Abstract
We performed impedance spectroscopy studies on intercalated multilayer structures of type-layered inorganic semiconductor (gallium selenide and indium selenide)/organic semiconductors (N,N′-dimethyl-3,4,9,10-perylenetetracarboxylic diimide), which revealed the appearance of low-frequency inductive response as a result of intercalation of organic semiconductors (OS) into inorganic semiconducting layers. A current–voltage characteristic has the shape of Coulomb steps with a step 0.32 V that are blurred due to superimposition of electric field and illumination. An applied electric field and illumination during the introduction of OS leads to the formation of electrets and photoelectret states that modify polarisation and photoprocesses in accordance with the conductivity type of nonorganic matrix.
1. Introduction
Formation of heterostructured nonorganic/nonorganic, nonorganic/organic and bio/nonorganic nanocomposite materials recently attracts increased attention from the point of view of obtaining the structures having a wide spectrum of novel properties Citation1,Citation2. However, the well-known techniques of preparation of these structures such as vacuum deposition, photolithography, and Langmuir–Blodgett technique have certain disadvantages due to a limited choice of different heteroingredients as well as due to problems arising in the synthesis of a ‘host-guest’ architecture.
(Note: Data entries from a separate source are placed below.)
-- ==== Sys2Proof/Certificates/Slice0/Obligations.lean ====
section
/-! DEFINITION. The statements for the provers. -/

open Sys2Proof Sys2Proof.Machine Sys2Proof.Safety

/-! ## The integer instructions -/

/-- R178, R196 to R200: the integer instructions of formats V3, V2, VI and VK, but SEL and the comparisons, give every active lane their
result, and change nothing else. -/
def Obligations.IntegerInstructions : Prop :=
  (V3Gives .iadd false (fun gr a b _ => result32 gr (a.toInt + b.toInt))
  ∧ V3Gives .isub false (fun gr a b _ => result32 gr (a.toInt - b.toInt))
  ∧ V3Gives .imul false (fun _ a b _ => BitVec.ofNat 32 (a.toNat * b.toNat))
  ∧ V3Gives .imulhiS false (fun _ a b _ => BitVec.ofInt 32 ((a.toInt * b.toInt) >>> 32))
  ∧ V3Gives .imulhiU false (fun _ a b _ => BitVec.ofNat 32 ((a.toNat * b.toNat) >>> 32))
  ∧ V3Gives .imad true (fun gr a b c => result32 gr (a.toInt * b.toInt + c.toInt))
  ∧ V3Gives .iminS false (fun _ a b _ => BitVec.ofInt 32 (min a.toInt b.toInt))
  ∧ V3Gives .iminU false (fun _ a b _ => BitVec.ofNat 32 (min a.toNat b.toNat))
  ∧ V3Gives .imaxS false (fun _ a b _ => BitVec.ofInt 32 (max a.toInt b.toInt))
  ∧ V3Gives .imaxU false (fun _ a b _ => BitVec.ofNat 32 (max a.toNat b.toNat))
  ∧ V3Gives .andV false (fun _ a b _ => maskOf fun i => a.getLsbD i.val && b.getLsbD i.val)
  ∧ V3Gives .orV false (fun _ a b _ => maskOf fun i => a.getLsbD i.val || b.getLsbD i.val)
  ∧ V3Gives .xorV false (fun _ a b _ => maskOf fun i => a.getLsbD i.val != b.getLsbD i.val)
  ∧ V3Gives .shl false (fun _ a b _ => BitVec.ofNat 32 (a.toNat * 2 ^ (b.toNat % 256)))
  ∧ V3Gives .shr false (fun _ a b _ => BitVec.ofNat 32 (a.toNat / 2 ^ (b.toNat % 256)))
  ∧ V3Gives .sar false (fun _ a b _ => BitVec.ofInt 32 (a.toInt / 2 ^ (b.toNat % 256)))
  ∧ V3Gives .bfe true (fun _ a b c => BitVec.ofInt 32 (fieldOf 32 a.toNat (b.toNat % 256) (c.toNat % 256) (c.getLsbD 8)))
  ∧ V3Gives .bfi true (fun _ a b c => maskOf fun i =>
      let pos := c.toNat % 256
      if pos ≤ i.val ∧ i.val < pos + c.toNat / 256 % 256 then a.getLsbD (i.val - pos) else b.getLsbD i.val))
  ∧ (V2Gives .iabs (fun gr a _ => result32 gr (max a.toInt (-a.toInt)))
  ∧ V2Gives .popc (fun _ a _ => BitVec.ofNat 32 ((List.range 32).filter fun i => a.getLsbD i).length)
  ∧ V2Gives .clz (fun _ a _ => BitVec.ofNat 32 ((List.range 32).filter fun i => a.toNat < 2 ^ i).length)
  ∧ V2Gives .mov (fun _ a _ => a)
  ∧ (∀ i, V2Gives (fun gr d a lka => .iaddi gr d a lka i) fun gr a _ => result32 gr (a.toInt + (BitVec.ofInt 32 (immediate gr i)).toInt))
  ∧ (∀ i, V2Gives (fun gr d a lka => .andi gr d a lka i) fun gr a _ => a &&& BitVec.ofInt 32 (immediate gr i))
  ∧ (∀ i, V2Gives (fun gr d a lka => .ori gr d a lka i) fun gr a _ => a ||| BitVec.ofInt 32 (immediate gr i))
  ∧ (∀ i, V2Gives (fun gr d a lka => .xori gr d a lka i) fun gr a _ => a ^^^ BitVec.ofInt 32 (immediate gr i))
  ∧ (∀ i, V2Gives (fun gr d a lka => .andni gr d a lka i) fun gr a _ => a &&& BitVec.ofInt 32 (-1 - immediate gr i))
  ∧ (∀ i, V2Gives (fun gr d a lka => .shli gr d a lka i) fun _ a _ => BitVec.ofNat 32 (a.toNat * 2 ^ i.toNat))
  ∧ (∀ i, V2Gives (fun gr d a lka => .shri gr d a lka i) fun _ a _ => BitVec.ofNat 32 (a.toNat / 2 ^ i.toNat))
  ∧ (∀ i, V2Gives (fun gr d a lka => .sari gr d a lka i) fun _ a _ => BitVec.ofInt 32 (a.toInt / 2 ^ i.toNat))
  ∧ (∀ i, V2Gives (fun gr d a lka => .roti gr d a lka i)
      fun _ a _ => BitVec.ofNat 32 (a.toNat * 2 ^ i.toNat % 2 ^ 32 + a.toNat * 2 ^ i.toNat / 2 ^ 32))
  ∧ ∀ gr d i s, Runs (.movi gr d i) s → (∀ k < reps gr, HasV s.cur (repD gr d.toNat k)) →
      Writes (.movi gr d i) gr s fun k r => r.putV (repD gr d.toNat k) (s.cur.active gr) fun _ => BitVec.ofInt 32 (immediate gr i))

/-- R197, R201, R243: comparisons write predicate bits, and SEL chooses by them; R172: p7 reads 1 and ignores a write. -/
def Obligations.ComparesAndSelect : Prop :=
  (∀ c, PGives (fun gr p => .icmp gr p c) fun a b => holdsInt c a.toInt b.toInt a.toNat b.toNat)
  ∧ (∀ c, PGives (fun gr p => .fcmp gr p c) fun a b => fcond c a b)
  ∧ ∀ gr d a lka b lkb bu s, Runs (.sel gr d a lka b lkb bu) s → v3Has s.cur gr d a b bu false →
      (∀ k < reps gr, repC gr gr.cReg.toNat k ≤ 7) →
      Writes (.sel gr d a lka b lkb bu) gr s fun k r =>
        ((r.lastUse s.cur.executing lka [repA gr a.toNat k]).lastUse s.cur.executing (if bu = 1 then 0 else lkb) [repB gr b.toNat k]).putV
          (repD gr d.toNat k) (s.cur.active gr) fun l =>
            if (r.p (repC gr gr.cReg.toNat k)).getLsbD l.val then r.v (repA gr a.toNat k) l else r.b bu (repB gr b.toNat k) l
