-- ==== Sys2Proof/Laws/State.lean ====
section
/-! SUPPORT. What each named update leaves alone: one lemma per field, so that no later proof unfolds a record update. -/

namespace Sys2Proof.Machine

/-! ### setVec -/

@[simp] theorem Warp.setVec_present (w : Warp) (n : Nat) (m : Mask) (x : LaneVec) : (w.setVec n m x).present = w.present := by
  unfold setVec; split <;> rfl
@[simp] theorem Warp.setVec_slot (w : Warp) (n : Nat) (m : Mask) (x : LaneVec) : (w.setVec n m x).slot = w.slot := by
  unfold setVec; split <;> rfl
@[simp] theorem Warp.setVec_bslot (w : Warp) (n : Nat) (m : Mask) (x : LaneVec) : (w.setVec n m x).bslot = w.bslot := by
  unfold setVec; split <;> rfl
@[simp] theorem Warp.setVec_launch (w : Warp) (n : Nat) (m : Mask) (x : LaneVec) : (w.setVec n m x).launch = w.launch := by
  unfold setVec; split <;> rfl
@[simp] theorem Warp.setVec_block (w : Warp) (n : Nat) (m : Mask) (x : LaneVec) : (w.setVec n m x).block = w.block := by
  unfold setVec; split <;> rfl
@[simp] theorem Warp.setVec_idx (w : Warp) (n : Nat) (m : Mask) (x : LaneVec) : (w.setVec n m x).idx = w.idx := by
  unfold setVec; split <;> rfl
@[simp] theorem Warp.setVec_wait (w : Warp) (n : Nat) (m : Mask) (x : LaneVec) : (w.setVec n m x).wait = w.wait := by
  unfold setVec; split <;> rfl
@[simp] theorem Warp.setVec_preempted (w : Warp) (n : Nat) (m : Mask) (x : LaneVec) : (w.setVec n m x).preempted = w.preempted := by
  unfold setVec; split <;> rfl
@[simp] theorem Warp.setVec_tmask (w : Warp) (n : Nat) (m : Mask) (x : LaneVec) : (w.setVec n m x).tmask = w.tmask := by
  unfold setVec; split <;> rfl
@[simp] theorem Warp.setVec_inhdl (w : Warp) (n : Nat) (m : Mask) (x : LaneVec) : (w.setVec n m x).inhdl = w.inhdl := by
  unfold setVec; split <;> rfl
@[simp] theorem Warp.setVec_sysHdl (w : Warp) (n : Nat) (m : Mask) (x : LaneVec) : (w.setVec n m x).sysHdl = w.sysHdl := by
  unfold setVec; split <;> rfl
@[simp] theorem Warp.setVec_partw (w : Warp) (n : Nat) (m : Mask) (x : LaneVec) : (w.setVec n m x).partw = w.partw := by
  unfold setVec; split <;> rfl
@[simp] theorem Warp.setVec_memrev (w : Warp) (n : Nat) (m : Mask) (x : LaneVec) : (w.setVec n m x).memrev = w.memrev := by
  unfold setVec; split <;> rfl
@[simp] theorem Warp.setVec_supv (w : Warp) (n : Nat) (m : Mask) (x : LaneVec) : (w.setVec n m x).supv = w.supv := by
  unfold setVec; split <;> rfl
@[simp] theorem Warp.setVec_genReg (w : Warp) (n : Nat) (m : Mask) (x : LaneVec) : (w.setVec n m x).genReg = w.genReg := by
  unfold setVec; split <;> rfl
@[simp] theorem Warp.setVec_genAcc (w : Warp) (n : Nat) (m : Mask) (x : LaneVec) : (w.setVec n m x).genAcc = w.genAcc := by
  unfold setVec; split <;> rfl
@[simp] theorem Warp.setVec_live (w : Warp) (n : Nat) (m : Mask) (x : LaneVec) : (w.setVec n m x).live = w.live := by
  unfold setVec; split <;> rfl
@[simp] theorem Warp.setVec_barpark (w : Warp) (n : Nat) (m : Mask) (x : LaneVec) : (w.setVec n m x).barpark = w.barpark := by
  unfold setVec; split <;> rfl
@[simp] theorem Warp.setVec_parkAt (w : Warp) (n : Nat) (m : Mask) (x : LaneVec) : (w.setVec n m x).parkAt = w.parkAt := by
  unfold setVec; split <;> rfl
@[simp] theorem Warp.setVec_vgran (w : Warp) (n : Nat) (m : Mask) (x : LaneVec) : (w.setVec n m x).vgran = w.vgran := by
  unfold setVec; split <;> rfl
@[simp] theorem Warp.setVec_nacc (w : Warp) (n : Nat) (m : Mask) (x : LaneVec) : (w.setVec n m x).nacc = w.nacc := by
  unfold setVec; split <;> rfl
@[simp] theorem Warp.setVec_lpc (w : Warp) (n : Nat) (m : Mask) (x : LaneVec) : (w.setVec n m x).lpc = w.lpc := by
  unfold setVec; split <;> rfl
@[simp] theorem Warp.setVec_slpc (w : Warp) (n : Nat) (m : Mask) (x : LaneVec) : (w.setVec n m x).slpc = w.slpc := by
  unfold setVec; split <;> rfl
@[simp] theorem Warp.setVec_p (w : Warp) (n : Nat) (m : Mask) (x : LaneVec) : (w.setVec n m x).p = w.p := by
  unfold setVec; split <;> rfl
@[simp] theorem Warp.setVec_s (w : Warp) (n : Nat) (m : Mask) (x : LaneVec) : (w.setVec n m x).s = w.s := by
  unfold setVec; split <;> rfl
@[simp] theorem Warp.setVec_t (w : Warp) (n : Nat) (m : Mask) (x : LaneVec) : (w.setVec n m x).t = w.t := by
  unfold setVec; split <;> rfl
@[simp] theorem Warp.setVec_acc (w : Warp) (n : Nat) (m : Mask) (x : LaneVec) : (w.setVec n m x).acc = w.acc := by
  unfold setVec; split <;> rfl
@[simp] theorem Warp.setVec_scratch (w : Warp) (n : Nat) (m : Mask) (x : LaneVec) : (w.setVec n m x).scratch = w.scratch := by
  unfold setVec; split <;> rfl
@[simp] theorem Warp.setVec_threads (w : Warp) (n : Nat) (m : Mask) (x : LaneVec) : (w.setVec n m x).threads = w.threads := by
  unfold setVec; split <;> rfl
@[simp] theorem Warp.setVec_ctxBase (w : Warp) (n : Nat) (m : Mask) (x : LaneVec) : (w.setVec n m x).ctxBase = w.ctxBase := by
  unfold setVec; split <;> rfl
@[simp] theorem Warp.setVec_resume (w : Warp) (n : Nat) (m : Mask) (x : LaneVec) : (w.setVec n m x).resume = w.resume := by
  unfold setVec; split <;> rfl
@[simp] theorem Warp.setVec_sresume (w : Warp) (n : Nat) (m : Mask) (x : LaneVec) : (w.setVec n m x).sresume = w.sresume := by
  unfold setVec; split <;> rfl
@[simp] theorem Warp.setVec_failed (w : Warp) (n : Nat) (m : Mask) (x : LaneVec) : (w.setVec n m x).failed = w.failed := by
  unfold setVec; split <;> rfl
@[simp] theorem Warp.setVec_base (w : Warp) (n : Nat) (m : Mask) (x : LaneVec) : (w.setVec n m x).base = w.base := by
  unfold setVec; split <;> rfl
@[simp] theorem Warp.setVec_grp (w : Warp) (n : Nat) (m : Mask) (x : LaneVec) : (w.setVec n m x).grp = w.grp := by
  unfold setVec; split <;> rfl
@[simp] theorem Warp.setVec_tcause (w : Warp) (n : Nat) (m : Mask) (x : LaneVec) : (w.setVec n m x).tcause = w.tcause := by
  unfold setVec; split <;> rfl
@[simp] theorem Warp.setVec_tpc (w : Warp) (n : Nat) (m : Mask) (x : LaneVec) : (w.setVec n m x).tpc = w.tpc := by
  unfold setVec; split <;> rfl
@[simp] theorem Warp.setVec_taddr (w : Warp) (n : Nat) (m : Mask) (x : LaneVec) : (w.setVec n m x).taddr = w.taddr := by
  unfold setVec; split <;> rfl
@[simp] theorem Warp.setVec_tlanes (w : Warp) (n : Nat) (m : Mask) (x : LaneVec) : (w.setVec n m x).tlanes = w.tlanes := by
  unfold setVec; split <;> rfl
@[simp] theorem Warp.setVec_parked (w : Warp) (n : Nat) (m : Mask) (x : LaneVec) : (w.setVec n m x).parked = w.parked := by
  unfold setVec; split <;> rfl
@[simp] theorem Warp.setVec_held (w : Warp) (n : Nat) (m : Mask) (x : LaneVec) : (w.setVec n m x).held = w.held := by
  unfold setVec; split <;> rfl
@[simp] theorem Warp.setVec_woken (w : Warp) (n : Nat) (m : Mask) (x : LaneVec) : (w.setVec n m x).woken = w.woken := by
  unfold setVec; split <;> rfl
@[simp] theorem Warp.setVec_leaves (w : Warp) (n : Nat) (m : Mask) (x : LaneVec) : (w.setVec n m x).leaves = w.leaves := by
  unfold setVec; split <;> rfl
@[simp] theorem Warp.setVec_away (w : Warp) (n : Nat) (m : Mask) (x : LaneVec) : (w.setVec n m x).away = w.away := by
  unfold setVec; split <;> rfl
@[simp] theorem Warp.setVec_skipWatch (w : Warp) (n : Nat) (m : Mask) (x : LaneVec) : (w.setVec n m x).skipWatch = w.skipWatch := by
  unfold setVec; split <;> rfl
@[simp] theorem Warp.setVec_micro (w : Warp) (n : Nat) (m : Mask) (x : LaneVec) : (w.setVec n m x).micro = w.micro := by
  unfold setVec; split <;> rfl
@[simp] theorem Warp.setVec_stalls (w : Warp) (n : Nat) (m : Mask) (x : LaneVec) : (w.setVec n m x).stalls = w.stalls := by
  unfold setVec; split <;> rfl
@[simp] theorem Warp.setVec_ibuf (w : Warp) (n : Nat) (m : Mask) (x : LaneVec) : (w.setVec n m x).ibuf = w.ibuf := by
  unfold setVec; split <;> rfl
@[simp] theorem Warp.setVec_lastExec (w : Warp) (n : Nat) (m : Mask) (x : LaneVec) : (w.setVec n m x).lastExec = w.lastExec := by
  unfold setVec; split <;> rfl
@[simp] theorem Warp.setVec_readyAt (w : Warp) (n : Nat) (m : Mask) (x : LaneVec) : (w.setVec n m x).readyAt = w.readyAt := by
  unfold setVec; split <;> rfl
@[simp] theorem Warp.setVec_starved (w : Warp) (n : Nat) (m : Mask) (x : LaneVec) : (w.setVec n m x).starved = w.starved := by
  unfold setVec; split <;> rfl
@[simp] theorem Warp.setVec_jobFails (w : Warp) (n : Nat) (m : Mask) (x : LaneVec) : (w.setVec n m x).jobFails = w.jobFails := by
  unfold setVec; split <;> rfl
However, in the latter systems, it is possible to attain not only a controlled change of the initial atomic-molecular structure and force fields of the host-materials as well as synthesis of chemical substances in their intracrystalline field, but also to form certain structures at atomic-molecular level and complex functional blocks. This can be done using intercalation, i.e. by introducing guest components into crystal-structured regions affected by van der Waals forces of host-materials. The intercalation technologies are capable for formation of certain complicated atomic-molecular complexes by using a certain sequence of chemical reactions and at the same time providing a reliable anticoagulation matrix isolation of nanosystems Citation3.
Currently, this technology is under development with some progress achieved recently Citation4–6. In Citation7, intercalated multilayer structures of the type of a layered inorganic semiconductor indium selenide (InSe)/conducting polymer poly(3,4-ethylenedioxythiophene) : poly(styrenesulfonate) (PEDOT : PSS) were studied, PEDOT : PSS – organic conductor with high conductivity serves as a guest organic component. This article proposed a principally new technological approach – namely, the imposition of external physical fields and their coupling in the formation of inorganic/organic nanohybrids based on organic photosensitive semiconductor DiMe-PTCDI and layered semiconductors of gallium selenide (GaSe) and InSe.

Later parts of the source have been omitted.